- What is needed -
From the records below, transcribe exactly the lines that begin at the line with "s.retrain := rfl" and end at the line with "s.fabric := rfl", both included.

- Entries provided -
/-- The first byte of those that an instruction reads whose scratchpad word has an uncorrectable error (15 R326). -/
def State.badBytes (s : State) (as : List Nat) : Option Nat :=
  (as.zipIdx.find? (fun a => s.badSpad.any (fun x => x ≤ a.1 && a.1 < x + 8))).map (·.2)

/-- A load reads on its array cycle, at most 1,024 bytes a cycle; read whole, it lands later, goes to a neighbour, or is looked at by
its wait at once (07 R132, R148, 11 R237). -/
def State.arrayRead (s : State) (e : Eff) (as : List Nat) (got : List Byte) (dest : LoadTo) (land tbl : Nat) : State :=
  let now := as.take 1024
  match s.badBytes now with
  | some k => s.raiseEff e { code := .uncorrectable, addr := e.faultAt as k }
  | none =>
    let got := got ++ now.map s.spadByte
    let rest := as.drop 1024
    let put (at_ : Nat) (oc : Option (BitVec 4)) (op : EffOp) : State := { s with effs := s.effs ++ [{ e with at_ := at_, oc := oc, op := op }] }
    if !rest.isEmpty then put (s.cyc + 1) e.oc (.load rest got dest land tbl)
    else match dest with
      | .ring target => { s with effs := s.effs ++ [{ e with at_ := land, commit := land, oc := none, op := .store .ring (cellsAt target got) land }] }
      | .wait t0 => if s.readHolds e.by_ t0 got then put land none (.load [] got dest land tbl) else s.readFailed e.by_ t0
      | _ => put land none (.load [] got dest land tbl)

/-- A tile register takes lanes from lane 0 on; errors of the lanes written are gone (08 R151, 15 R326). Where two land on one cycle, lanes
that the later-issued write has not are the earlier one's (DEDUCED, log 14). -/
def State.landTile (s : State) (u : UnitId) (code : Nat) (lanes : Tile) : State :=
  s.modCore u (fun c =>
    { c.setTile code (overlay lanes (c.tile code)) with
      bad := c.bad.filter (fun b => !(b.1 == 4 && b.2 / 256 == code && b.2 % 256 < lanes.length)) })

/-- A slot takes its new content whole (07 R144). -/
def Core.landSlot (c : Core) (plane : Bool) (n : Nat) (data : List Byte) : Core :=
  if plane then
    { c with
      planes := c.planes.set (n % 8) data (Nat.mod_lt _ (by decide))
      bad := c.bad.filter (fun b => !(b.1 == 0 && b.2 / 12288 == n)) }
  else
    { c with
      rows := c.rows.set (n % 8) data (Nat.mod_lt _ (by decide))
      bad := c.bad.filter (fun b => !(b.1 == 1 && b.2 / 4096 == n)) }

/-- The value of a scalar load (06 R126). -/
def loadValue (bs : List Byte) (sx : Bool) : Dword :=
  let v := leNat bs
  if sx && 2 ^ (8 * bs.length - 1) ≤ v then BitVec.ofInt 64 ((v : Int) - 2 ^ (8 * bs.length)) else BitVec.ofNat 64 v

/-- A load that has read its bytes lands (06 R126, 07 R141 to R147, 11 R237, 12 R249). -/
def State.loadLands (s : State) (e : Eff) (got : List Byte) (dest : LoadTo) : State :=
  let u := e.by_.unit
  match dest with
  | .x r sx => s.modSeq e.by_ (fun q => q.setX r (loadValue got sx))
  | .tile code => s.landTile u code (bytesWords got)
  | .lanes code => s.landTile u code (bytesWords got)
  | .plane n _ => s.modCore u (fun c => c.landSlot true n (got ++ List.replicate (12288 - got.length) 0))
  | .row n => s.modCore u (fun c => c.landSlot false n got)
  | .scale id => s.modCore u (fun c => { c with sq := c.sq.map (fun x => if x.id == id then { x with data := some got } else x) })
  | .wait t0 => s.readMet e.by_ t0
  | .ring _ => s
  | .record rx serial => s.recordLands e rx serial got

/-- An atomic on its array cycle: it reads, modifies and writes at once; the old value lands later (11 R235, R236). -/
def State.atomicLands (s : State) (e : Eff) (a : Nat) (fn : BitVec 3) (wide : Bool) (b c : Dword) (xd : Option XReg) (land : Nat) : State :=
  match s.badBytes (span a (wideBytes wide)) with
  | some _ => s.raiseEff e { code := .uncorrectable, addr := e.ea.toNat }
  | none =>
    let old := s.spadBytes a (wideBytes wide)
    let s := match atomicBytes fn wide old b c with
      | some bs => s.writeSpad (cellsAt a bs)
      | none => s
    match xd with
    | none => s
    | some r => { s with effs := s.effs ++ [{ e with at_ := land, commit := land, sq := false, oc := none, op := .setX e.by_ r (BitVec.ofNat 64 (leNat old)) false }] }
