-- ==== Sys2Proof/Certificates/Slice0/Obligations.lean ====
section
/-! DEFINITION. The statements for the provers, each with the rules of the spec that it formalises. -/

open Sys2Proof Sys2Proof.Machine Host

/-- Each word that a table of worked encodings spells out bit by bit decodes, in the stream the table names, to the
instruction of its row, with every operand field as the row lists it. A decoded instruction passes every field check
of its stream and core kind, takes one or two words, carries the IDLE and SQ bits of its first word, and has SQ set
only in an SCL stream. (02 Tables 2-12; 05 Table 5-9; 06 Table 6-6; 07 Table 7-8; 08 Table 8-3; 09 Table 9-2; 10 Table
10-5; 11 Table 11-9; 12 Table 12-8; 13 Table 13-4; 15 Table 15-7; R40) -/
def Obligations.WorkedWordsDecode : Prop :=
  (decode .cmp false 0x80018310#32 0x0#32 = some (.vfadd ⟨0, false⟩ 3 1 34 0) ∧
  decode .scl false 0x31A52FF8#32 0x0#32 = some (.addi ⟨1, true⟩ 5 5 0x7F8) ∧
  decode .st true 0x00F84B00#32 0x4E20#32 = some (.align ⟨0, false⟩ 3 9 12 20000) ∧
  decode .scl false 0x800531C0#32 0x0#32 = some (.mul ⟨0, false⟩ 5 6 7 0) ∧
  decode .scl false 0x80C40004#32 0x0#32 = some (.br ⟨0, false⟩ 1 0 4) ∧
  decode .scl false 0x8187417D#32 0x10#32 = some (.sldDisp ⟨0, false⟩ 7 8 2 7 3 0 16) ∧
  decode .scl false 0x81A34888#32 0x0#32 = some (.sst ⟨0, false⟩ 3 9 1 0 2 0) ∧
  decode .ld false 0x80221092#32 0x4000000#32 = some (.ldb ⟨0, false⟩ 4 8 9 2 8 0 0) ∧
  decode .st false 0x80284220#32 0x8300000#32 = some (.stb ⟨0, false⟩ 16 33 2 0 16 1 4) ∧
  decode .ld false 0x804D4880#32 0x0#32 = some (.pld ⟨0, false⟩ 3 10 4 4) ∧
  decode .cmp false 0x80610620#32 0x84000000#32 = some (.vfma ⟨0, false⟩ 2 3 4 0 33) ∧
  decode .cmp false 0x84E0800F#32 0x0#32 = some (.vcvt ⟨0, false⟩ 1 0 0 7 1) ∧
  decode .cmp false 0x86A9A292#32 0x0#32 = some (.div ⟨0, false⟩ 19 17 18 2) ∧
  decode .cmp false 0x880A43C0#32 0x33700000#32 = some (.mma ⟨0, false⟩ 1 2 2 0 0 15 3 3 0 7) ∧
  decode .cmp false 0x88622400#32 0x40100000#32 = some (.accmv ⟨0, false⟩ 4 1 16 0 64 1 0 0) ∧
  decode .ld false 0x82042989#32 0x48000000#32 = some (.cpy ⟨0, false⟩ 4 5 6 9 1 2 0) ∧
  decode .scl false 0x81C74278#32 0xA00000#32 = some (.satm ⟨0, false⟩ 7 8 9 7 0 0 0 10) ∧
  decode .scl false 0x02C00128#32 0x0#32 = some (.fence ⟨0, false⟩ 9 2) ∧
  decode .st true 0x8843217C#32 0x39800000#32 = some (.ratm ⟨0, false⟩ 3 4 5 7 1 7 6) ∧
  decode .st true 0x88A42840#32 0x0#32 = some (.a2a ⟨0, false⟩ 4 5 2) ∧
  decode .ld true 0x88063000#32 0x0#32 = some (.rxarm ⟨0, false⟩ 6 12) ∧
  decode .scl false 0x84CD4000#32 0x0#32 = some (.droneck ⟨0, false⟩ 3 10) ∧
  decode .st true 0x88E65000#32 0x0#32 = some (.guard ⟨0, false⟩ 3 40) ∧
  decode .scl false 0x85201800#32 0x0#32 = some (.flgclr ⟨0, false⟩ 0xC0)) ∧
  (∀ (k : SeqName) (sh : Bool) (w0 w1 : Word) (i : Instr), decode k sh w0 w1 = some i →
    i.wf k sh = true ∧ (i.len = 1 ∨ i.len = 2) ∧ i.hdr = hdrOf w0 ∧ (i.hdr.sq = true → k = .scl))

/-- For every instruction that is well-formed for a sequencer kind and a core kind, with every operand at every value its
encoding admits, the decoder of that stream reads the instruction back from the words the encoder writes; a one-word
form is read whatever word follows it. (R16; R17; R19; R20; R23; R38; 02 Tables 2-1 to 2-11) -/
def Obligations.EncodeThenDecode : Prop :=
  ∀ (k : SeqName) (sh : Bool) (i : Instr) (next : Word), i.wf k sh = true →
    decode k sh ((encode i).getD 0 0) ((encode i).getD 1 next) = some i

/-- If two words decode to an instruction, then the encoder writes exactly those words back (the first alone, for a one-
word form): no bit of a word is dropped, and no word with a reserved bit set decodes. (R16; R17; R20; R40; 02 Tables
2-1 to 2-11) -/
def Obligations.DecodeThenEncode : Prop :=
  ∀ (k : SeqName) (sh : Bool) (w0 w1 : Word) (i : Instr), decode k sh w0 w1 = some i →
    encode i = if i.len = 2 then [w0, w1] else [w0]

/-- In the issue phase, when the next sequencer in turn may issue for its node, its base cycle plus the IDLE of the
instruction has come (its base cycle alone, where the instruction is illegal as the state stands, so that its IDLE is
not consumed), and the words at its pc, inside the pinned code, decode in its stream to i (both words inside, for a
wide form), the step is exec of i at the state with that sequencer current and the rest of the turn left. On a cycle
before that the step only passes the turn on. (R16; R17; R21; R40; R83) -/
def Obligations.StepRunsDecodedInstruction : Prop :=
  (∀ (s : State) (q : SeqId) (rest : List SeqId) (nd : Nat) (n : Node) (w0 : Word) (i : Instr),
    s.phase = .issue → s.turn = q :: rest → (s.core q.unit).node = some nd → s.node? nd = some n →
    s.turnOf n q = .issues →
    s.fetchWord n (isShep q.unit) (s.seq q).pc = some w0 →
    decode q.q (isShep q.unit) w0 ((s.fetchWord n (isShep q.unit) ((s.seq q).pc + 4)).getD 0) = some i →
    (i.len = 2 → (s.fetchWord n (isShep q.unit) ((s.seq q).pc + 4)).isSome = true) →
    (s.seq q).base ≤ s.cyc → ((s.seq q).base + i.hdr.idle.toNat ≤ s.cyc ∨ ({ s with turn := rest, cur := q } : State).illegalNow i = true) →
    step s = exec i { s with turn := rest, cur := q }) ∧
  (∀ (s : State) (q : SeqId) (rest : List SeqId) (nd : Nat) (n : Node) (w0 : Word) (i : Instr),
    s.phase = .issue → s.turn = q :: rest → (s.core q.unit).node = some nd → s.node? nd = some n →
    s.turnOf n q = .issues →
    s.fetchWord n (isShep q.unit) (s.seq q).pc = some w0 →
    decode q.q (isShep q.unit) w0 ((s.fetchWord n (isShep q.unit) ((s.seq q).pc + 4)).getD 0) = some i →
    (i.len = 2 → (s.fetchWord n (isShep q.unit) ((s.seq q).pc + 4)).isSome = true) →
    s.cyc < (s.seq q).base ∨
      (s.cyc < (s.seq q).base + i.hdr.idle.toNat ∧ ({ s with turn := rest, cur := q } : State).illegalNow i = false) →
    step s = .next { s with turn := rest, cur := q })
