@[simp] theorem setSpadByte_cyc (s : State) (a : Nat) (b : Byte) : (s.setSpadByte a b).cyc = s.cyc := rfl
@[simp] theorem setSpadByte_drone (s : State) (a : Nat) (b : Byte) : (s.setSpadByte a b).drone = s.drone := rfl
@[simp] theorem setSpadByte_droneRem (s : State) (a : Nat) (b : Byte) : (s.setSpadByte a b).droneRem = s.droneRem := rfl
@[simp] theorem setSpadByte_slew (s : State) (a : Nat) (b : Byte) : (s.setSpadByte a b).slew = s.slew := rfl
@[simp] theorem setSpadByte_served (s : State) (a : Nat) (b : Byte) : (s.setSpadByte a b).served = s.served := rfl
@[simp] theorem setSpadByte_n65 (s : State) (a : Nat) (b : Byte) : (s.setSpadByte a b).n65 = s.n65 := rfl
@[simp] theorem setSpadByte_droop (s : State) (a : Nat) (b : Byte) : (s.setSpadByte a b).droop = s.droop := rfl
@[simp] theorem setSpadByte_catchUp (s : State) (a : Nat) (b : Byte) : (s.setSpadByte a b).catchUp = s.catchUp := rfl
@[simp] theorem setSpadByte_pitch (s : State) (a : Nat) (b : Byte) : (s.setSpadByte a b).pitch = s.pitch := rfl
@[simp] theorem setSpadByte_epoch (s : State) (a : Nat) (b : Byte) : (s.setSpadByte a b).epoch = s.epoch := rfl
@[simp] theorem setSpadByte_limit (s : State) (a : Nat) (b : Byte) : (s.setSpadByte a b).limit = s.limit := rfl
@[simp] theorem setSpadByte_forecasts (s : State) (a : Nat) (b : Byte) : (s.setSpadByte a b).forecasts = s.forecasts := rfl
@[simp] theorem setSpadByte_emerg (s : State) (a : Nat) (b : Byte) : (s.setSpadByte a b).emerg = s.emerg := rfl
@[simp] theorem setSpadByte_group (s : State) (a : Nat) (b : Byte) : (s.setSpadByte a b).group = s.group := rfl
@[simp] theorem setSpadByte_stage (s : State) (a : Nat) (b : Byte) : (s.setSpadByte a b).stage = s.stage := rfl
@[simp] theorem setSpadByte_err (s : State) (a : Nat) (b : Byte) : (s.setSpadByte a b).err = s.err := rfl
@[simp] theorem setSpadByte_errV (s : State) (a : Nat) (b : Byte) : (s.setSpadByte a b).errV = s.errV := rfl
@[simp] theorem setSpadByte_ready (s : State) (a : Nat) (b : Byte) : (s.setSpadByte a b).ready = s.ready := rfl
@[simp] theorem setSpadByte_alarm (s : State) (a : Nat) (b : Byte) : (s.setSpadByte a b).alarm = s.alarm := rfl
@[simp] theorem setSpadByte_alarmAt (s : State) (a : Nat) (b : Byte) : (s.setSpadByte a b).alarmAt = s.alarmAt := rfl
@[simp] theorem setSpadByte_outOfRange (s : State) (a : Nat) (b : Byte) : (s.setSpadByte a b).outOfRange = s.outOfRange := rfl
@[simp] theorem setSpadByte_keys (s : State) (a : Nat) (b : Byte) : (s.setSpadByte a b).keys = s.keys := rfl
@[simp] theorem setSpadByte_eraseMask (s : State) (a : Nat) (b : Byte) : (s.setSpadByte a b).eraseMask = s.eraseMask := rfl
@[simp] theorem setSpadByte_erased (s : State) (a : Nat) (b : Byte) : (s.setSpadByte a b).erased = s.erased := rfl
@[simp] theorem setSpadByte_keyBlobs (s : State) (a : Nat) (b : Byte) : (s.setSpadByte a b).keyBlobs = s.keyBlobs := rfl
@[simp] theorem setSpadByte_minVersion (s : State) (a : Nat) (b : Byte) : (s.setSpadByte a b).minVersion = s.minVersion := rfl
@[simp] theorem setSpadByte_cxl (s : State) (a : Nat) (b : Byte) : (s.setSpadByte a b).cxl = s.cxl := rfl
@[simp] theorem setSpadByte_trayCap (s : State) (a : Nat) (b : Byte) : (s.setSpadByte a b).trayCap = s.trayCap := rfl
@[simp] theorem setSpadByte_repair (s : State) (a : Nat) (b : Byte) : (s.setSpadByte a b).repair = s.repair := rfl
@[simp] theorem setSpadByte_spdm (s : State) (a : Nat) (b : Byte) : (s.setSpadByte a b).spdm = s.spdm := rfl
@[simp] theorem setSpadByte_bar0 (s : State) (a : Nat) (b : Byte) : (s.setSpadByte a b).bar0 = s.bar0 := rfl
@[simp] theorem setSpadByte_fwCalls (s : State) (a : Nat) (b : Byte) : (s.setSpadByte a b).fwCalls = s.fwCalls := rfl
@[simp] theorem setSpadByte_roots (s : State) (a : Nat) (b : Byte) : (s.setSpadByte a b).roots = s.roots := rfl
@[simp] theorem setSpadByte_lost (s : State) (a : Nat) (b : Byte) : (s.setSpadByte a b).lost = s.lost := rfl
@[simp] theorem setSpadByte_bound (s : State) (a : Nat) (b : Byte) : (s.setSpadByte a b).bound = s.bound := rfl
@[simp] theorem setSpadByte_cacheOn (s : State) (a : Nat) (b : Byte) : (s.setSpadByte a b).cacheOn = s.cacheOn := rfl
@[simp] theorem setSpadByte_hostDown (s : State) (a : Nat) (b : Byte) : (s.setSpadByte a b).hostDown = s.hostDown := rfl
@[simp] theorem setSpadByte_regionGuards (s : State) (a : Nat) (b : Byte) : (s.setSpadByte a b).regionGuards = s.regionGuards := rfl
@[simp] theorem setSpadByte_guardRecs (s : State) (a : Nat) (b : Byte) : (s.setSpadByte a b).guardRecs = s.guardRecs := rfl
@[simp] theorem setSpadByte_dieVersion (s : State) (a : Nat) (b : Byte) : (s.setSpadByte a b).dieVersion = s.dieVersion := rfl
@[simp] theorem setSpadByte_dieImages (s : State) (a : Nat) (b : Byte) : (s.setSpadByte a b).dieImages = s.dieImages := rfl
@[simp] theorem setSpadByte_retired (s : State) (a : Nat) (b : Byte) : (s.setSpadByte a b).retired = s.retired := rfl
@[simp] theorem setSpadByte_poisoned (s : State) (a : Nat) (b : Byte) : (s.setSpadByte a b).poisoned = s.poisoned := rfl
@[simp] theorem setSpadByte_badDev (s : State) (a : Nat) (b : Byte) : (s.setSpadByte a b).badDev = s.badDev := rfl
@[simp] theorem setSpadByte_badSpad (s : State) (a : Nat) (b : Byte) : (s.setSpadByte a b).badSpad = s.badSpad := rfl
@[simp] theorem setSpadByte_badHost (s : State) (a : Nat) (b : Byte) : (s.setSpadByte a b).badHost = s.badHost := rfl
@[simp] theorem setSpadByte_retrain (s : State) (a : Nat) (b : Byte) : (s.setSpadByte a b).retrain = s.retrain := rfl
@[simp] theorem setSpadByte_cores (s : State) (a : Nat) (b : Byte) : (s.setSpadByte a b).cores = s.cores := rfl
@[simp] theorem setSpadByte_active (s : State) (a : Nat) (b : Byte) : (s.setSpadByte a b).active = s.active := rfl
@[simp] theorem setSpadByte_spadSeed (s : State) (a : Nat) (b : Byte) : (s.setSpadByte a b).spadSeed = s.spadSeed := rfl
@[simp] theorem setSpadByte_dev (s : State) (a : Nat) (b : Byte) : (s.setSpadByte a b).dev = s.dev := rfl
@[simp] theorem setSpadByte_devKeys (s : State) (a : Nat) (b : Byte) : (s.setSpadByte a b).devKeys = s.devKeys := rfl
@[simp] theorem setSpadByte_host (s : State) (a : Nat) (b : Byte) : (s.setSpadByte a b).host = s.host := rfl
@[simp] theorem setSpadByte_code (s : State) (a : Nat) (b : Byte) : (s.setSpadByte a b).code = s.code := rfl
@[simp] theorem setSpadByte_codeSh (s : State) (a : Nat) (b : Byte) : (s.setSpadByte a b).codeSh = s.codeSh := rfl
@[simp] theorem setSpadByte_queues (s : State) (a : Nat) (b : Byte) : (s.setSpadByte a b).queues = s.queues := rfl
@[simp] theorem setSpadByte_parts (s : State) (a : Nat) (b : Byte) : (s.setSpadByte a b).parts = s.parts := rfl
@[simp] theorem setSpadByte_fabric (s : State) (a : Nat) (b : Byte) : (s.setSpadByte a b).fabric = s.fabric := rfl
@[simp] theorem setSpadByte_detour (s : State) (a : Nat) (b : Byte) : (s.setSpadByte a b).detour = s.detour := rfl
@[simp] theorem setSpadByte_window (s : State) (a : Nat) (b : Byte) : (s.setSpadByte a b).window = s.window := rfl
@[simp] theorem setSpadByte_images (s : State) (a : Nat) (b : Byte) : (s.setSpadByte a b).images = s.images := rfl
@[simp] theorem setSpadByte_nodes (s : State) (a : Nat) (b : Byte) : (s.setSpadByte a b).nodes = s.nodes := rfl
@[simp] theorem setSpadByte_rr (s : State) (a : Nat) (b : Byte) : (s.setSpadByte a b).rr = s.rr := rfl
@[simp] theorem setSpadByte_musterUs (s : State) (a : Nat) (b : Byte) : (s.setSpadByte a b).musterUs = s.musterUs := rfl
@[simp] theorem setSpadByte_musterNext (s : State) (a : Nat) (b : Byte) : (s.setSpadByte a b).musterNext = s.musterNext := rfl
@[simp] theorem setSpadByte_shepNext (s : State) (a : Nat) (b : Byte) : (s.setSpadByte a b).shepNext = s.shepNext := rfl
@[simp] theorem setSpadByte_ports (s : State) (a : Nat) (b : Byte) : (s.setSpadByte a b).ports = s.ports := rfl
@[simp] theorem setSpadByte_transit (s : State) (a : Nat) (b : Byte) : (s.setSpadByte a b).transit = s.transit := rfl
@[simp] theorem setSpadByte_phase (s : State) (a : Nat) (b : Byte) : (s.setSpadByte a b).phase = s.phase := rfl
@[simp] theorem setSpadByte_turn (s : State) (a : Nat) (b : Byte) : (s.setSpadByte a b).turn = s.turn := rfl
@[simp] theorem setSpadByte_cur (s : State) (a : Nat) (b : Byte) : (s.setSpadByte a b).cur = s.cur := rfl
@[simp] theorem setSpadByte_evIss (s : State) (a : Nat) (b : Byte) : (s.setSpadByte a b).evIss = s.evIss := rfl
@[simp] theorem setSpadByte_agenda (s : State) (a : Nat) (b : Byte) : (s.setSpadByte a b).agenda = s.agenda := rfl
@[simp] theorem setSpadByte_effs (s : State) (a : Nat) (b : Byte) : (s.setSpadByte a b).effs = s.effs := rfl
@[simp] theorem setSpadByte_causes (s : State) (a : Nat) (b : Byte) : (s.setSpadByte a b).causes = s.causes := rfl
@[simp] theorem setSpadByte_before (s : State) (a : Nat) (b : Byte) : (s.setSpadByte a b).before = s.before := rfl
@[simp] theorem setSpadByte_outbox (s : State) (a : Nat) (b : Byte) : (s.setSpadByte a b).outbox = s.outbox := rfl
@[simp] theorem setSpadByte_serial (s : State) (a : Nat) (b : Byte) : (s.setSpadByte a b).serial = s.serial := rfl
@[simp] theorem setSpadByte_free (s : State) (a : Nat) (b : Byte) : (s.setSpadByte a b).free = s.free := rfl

- Response to this exercise -
@[simp] theorem setSpadByte_retrain (s : State) (a : Nat) (b : Byte) : (s.setSpadByte a b).retrain = s.retrain := rfl
@[simp] theorem setSpadByte_cores (s : State) (a : Nat) (b : Byte) : (s.setSpadByte a b).cores = s.cores := rfl
@[simp] theorem setSpadByte_active (s : State) (a : Nat) (b : Byte) : (s.setSpadByte a b).active = s.active := rfl
@[simp] theorem setSpadByte_spadSeed (s : State) (a : Nat) (b : Byte) : (s.setSpadByte a b).spadSeed = s.spadSeed := rfl
@[simp] theorem setSpadByte_dev (s : State) (a : Nat) (b : Byte) : (s.setSpadByte a b).dev = s.dev := rfl
@[simp] theorem setSpadByte_devKeys (s : State) (a : Nat) (b : Byte) : (s.setSpadByte a b).devKeys = s.devKeys := rfl
@[simp] theorem setSpadByte_host (s : State) (a : Nat) (b : Byte) : (s.setSpadByte a b).host = s.host := rfl
@[simp] theorem setSpadByte_code (s : State) (a : Nat) (b : Byte) : (s.setSpadByte a b).code = s.code := rfl
@[simp] theorem setSpadByte_codeSh (s : State) (a : Nat) (b : Byte) : (s.setSpadByte a b).codeSh = s.codeSh := rfl
@[simp] theorem setSpadByte_queues (s : State) (a : Nat) (b : Byte) : (s.setSpadByte a b).queues = s.queues := rfl
@[simp] theorem setSpadByte_parts (s : State) (a : Nat) (b : Byte) : (s.setSpadByte a b).parts = s.parts := rfl
@[simp] theorem setSpadByte_fabric (s : State) (a : Nat) (b : Byte) : (s.setSpadByte a b).fabric = s.fabric := rfl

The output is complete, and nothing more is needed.